Dataset items
►

/-- ATTN (R183): driven while a notice is held or the station-changed flag is set, released while RESET is held;
driven after the release of RESET, and left as it was by a TAKE or a STATUS cut short. -/
def Obligations.AttnShowsNoticesAndChange : Prop :=
  ∀ s : State,
    (s.attnDriven = true ↔
      s.pins.resetLow = false ∧ (s.desk.notices ≠ [] ∨ s.attention.changed = true)) ∧
    (∀ stn rate, ∃ t, exec (.resetReleased stn rate) s = .next t ∧ t.attnDriven = true) ∧
    (s.port.phase ≠ .drain → ∃ t, exec .selRise s = .next t ∧ t.attnDriven = s.attnDriven)

/-! ## Countdowns and the released run -/

/-- BEAT_COUNTDOWN_EXPIRY (R32, R33, R132): the countdown stays at zero and the BEAT candidate is set; a
member's BEAT is offered at once where the line stays released with nothing offered. -/
def Obligations.BeatExpirySetsTheBeat : Prop :=
  ∀ (s : State) (n : Nat), s.pins.resetLow = false → s.timer.countdown = .running (n + 1) →
    (¬ s.OpenGap → exec .beatCountdownExpiry s = .next
      { s with timer := { s.timer with countdown := .running 0 }, sel := { s.sel with beat := true } }) ∧
    (s.OpenGap → s.ctl.state.isMember = true → ∃ t, exec .beatCountdownExpiry s = .next t ∧
      t.timer = { s.timer with countdown := .running 0 } ∧
      t.sel = { s.sel with beat := true
                           onLine := some { kind := some .beat, frame := { sender := s.own, body := .beat } } } ∧
      t.liu.linePhase = .contend ∧ t.liu.transmitting = true ∧ t.replica = s.replica ∧ t.desk = s.desk ∧
      t.ctl = s.ctl)

/-- FOUND_WINDOW_EXPIRY. In JOINING (R63) the station founds, or joins afresh; with LINE standing released and
nothing offered the choice follows at once and offers the FOUND as composed, or the JOIN (R64, R132, R133). In
LOADING (R66, R89, R96) the load is abandoned; by the attempt count the station returns to JOINING with listed and
own-JOIN-applied kept, or goes on to LEAVING of kind FAILED. -/
def Obligations.FoundWindowExpires : Prop :=
  ∀ (s : State) (n : Nat), s.pins.resetLow = false → s.timer.window = .running n →
    (s.ctl.state = .joining → ¬ s.OpenGap → exec .foundWindowExpiry s = .next
      (if s.own ∈ s.ctl.preGroup then { s with
        timer := { s.timer with window := .stopped }
        sel := { s.sel with found := true } }
      else { s with
        timer := { s.timer with window := .stopped }
        ctl := { s.ctl with groupSeen := false, listed := false, ownJoinApplied := false }
        sel := { s.sel with join := true, joinCount := 0 } })) ∧
    (s.ctl.state = .joining → s.OpenGap → ∃ t, exec .foundWindowExpiry s = .next t ∧
      t.timer = { s.timer with window := .stopped } ∧ t.liu.linePhase = .contend ∧ t.liu.transmitting = true ∧
      t.replica = s.replica ∧ t.desk = s.desk ∧ t.xfer = s.xfer ∧ t.attention = s.attention ∧
      let found : Offer := { kind := some .found, frame := { sender := s.own, body := .found (composeFound s) } }
      (s.own ∈ s.ctl.preGroup → t.ctl = s.ctl ∧ t.sel = { s.sel with found := true, onLine := some found }) ∧
      (s.own ∉ s.ctl.preGroup →
        t.ctl = { s.ctl with groupSeen := false, listed := false, ownJoinApplied := false } ∧
        t.sel = { s.sel with
          join := true, joinCount := 0
          onLine := some (if s.sel.found then found
            else { kind := some .join, frame := { sender := s.own, body := .join } }) })) ∧
    (s.ctl.state = .loading → ∃ t, exec .foundWindowExpiry s = .next t ∧
      t.replica = Replica.empty ∧ t.xfer = { TransferUnit.reset with attempts := s.xfer.attempts } ∧
      t.sel.join = false ∧ t.desk = s.desk ∧
      t.attention = { s.attention with changed := true, readMark := false } ∧
      (s.xfer.attempts < 3 → t.ctl = { s.ctl with state := .joining, groupSeen := true, preGroup := [] } ∧
        t.timer.window = .running (1000 * 8000)) ∧
      (3 ≤ s.xfer.attempts → t.ctl.state = .leaving .failed ∧ t.sel.leave = true ∧ t.sel.leaveCount = 0 ∧
        t.timer.window = .stopped))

◄

Wherever a line of the data above contains "nothing", copy that line.

member's BEAT is offered at once where the line stays released with nothing offered. -/
nothing offered the choice follows at once and offers the FOUND as composed, or the JOIN (R64, R132, R133). In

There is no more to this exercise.